## What you need to do:
Return only the lines running from the first line of the listing through the one with "if 0xF0000000000 ≤ a then s else", unchanged.

## Input records:
■ ■ ■

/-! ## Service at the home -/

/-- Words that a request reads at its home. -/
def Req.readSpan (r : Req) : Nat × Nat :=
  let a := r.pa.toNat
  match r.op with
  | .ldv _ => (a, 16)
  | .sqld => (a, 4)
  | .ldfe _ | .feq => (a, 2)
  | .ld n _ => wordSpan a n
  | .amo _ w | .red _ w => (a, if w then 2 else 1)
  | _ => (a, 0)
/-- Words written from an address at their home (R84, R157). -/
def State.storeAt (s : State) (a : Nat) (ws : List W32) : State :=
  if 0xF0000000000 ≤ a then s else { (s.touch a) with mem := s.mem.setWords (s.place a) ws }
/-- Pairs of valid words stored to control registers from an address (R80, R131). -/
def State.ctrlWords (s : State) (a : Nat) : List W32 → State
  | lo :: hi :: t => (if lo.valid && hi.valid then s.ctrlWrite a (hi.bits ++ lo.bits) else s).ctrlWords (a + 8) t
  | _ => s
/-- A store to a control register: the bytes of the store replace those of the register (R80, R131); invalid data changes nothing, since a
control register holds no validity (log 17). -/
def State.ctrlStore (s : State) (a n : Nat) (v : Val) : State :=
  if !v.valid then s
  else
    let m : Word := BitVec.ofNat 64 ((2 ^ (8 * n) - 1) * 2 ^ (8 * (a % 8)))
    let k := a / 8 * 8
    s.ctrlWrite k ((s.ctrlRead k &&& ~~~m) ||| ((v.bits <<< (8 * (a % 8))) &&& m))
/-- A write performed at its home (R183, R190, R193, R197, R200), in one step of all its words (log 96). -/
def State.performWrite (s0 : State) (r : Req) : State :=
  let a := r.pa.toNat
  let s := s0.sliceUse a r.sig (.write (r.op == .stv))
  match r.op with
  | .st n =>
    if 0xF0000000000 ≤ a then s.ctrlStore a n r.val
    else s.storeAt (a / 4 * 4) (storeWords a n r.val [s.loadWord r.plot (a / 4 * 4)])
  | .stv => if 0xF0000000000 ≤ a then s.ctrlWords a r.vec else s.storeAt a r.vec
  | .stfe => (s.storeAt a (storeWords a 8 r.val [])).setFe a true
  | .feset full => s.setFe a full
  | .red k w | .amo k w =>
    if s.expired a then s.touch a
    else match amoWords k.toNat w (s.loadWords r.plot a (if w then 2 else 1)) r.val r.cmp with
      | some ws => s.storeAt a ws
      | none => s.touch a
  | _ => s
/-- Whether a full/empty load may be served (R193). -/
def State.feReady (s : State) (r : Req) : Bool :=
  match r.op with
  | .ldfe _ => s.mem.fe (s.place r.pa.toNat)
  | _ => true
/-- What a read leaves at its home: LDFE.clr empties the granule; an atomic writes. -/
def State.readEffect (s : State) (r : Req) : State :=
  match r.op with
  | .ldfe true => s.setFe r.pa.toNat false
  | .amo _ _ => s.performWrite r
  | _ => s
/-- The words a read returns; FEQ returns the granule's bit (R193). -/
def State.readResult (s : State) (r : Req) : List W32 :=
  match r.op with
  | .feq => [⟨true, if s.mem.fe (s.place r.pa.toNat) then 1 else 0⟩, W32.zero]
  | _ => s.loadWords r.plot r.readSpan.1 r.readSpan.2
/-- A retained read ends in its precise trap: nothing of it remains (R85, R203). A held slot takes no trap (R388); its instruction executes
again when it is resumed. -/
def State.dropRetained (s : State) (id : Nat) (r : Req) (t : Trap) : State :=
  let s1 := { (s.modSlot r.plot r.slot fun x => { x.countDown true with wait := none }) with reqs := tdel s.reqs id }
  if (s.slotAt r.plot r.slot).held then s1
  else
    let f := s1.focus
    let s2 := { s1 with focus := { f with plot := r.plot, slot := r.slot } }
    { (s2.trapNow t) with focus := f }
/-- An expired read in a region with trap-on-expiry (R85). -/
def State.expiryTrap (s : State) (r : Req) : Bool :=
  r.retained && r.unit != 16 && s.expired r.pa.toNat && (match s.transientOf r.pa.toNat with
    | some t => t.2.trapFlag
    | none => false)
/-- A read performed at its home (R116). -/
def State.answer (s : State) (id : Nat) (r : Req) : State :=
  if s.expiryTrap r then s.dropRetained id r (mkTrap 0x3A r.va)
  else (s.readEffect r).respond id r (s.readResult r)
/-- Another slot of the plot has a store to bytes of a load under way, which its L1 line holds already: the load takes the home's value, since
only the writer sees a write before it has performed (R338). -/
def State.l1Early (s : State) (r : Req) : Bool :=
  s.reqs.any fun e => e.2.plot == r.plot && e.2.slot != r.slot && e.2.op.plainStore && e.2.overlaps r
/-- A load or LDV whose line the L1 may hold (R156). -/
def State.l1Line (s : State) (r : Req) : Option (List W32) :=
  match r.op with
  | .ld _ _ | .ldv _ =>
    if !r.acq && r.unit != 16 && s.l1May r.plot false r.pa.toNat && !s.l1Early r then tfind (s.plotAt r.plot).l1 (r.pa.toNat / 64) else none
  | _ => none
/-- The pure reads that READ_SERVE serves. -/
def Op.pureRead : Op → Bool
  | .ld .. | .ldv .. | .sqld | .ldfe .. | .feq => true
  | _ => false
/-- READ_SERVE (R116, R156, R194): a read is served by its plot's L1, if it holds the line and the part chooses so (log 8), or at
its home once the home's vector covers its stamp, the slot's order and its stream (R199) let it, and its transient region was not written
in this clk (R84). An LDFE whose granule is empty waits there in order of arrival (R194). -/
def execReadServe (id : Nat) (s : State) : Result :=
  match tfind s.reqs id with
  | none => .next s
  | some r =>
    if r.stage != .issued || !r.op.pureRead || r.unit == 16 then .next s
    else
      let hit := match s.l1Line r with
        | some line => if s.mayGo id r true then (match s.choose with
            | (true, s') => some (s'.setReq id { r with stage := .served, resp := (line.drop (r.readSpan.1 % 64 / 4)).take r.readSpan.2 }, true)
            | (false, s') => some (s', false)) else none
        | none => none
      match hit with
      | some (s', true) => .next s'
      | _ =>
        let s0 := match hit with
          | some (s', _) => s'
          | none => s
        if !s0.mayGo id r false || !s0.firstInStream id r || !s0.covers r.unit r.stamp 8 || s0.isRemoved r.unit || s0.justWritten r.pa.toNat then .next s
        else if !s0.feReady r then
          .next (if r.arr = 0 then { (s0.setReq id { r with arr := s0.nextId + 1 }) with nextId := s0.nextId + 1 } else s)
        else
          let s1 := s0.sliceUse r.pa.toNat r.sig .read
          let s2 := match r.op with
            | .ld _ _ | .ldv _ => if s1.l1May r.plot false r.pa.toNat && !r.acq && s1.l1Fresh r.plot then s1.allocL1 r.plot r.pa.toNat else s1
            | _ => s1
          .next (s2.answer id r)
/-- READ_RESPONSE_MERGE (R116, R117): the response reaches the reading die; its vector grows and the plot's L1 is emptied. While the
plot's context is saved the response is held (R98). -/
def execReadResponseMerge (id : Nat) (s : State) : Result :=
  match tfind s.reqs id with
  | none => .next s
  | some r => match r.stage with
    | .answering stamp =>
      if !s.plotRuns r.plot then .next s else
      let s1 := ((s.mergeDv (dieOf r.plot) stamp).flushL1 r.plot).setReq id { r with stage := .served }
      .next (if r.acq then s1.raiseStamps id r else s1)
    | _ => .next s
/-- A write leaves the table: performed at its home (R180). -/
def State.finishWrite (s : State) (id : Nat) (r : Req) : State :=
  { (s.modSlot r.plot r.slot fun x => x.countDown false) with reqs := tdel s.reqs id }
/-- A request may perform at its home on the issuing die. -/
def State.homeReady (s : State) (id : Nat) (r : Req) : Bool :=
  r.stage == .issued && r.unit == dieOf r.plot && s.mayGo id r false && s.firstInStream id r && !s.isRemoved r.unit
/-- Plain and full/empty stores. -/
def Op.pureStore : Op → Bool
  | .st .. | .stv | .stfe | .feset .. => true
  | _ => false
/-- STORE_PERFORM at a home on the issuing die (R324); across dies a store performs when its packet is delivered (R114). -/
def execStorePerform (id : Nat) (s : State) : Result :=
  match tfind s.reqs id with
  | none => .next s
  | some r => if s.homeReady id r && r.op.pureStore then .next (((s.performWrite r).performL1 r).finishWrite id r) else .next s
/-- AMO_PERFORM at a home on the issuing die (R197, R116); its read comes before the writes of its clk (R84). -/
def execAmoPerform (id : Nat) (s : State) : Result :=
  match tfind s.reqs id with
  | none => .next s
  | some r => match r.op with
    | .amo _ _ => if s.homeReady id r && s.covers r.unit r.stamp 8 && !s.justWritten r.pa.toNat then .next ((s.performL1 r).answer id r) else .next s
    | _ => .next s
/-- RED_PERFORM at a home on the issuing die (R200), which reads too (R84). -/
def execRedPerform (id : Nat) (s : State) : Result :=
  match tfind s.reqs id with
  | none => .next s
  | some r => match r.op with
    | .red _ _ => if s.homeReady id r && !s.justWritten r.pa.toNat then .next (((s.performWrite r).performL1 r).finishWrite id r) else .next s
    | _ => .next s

■ ■ ■

## Answer below:
/-! ## Service at the home -/

/-- Words that a request reads at its home. -/
def Req.readSpan (r : Req) : Nat × Nat :=
  let a := r.pa.toNat
  match r.op with
  | .ldv _ => (a, 16)
  | .sqld => (a, 4)
  | .ldfe _ | .feq => (a, 2)
  | .ld n _ => wordSpan a n
  | .amo _ w | .red _ w => (a, if w then 2 else 1)
  | _ => (a, 0)
/-- Words written from an address at their home (R84, R157). -/
def State.storeAt (s : State) (a : Nat) (ws : List W32) : State :=
  if 0xF0000000000 ≤ a then s else { (s.touch a) with mem := s.mem.setWords (s.place a) ws }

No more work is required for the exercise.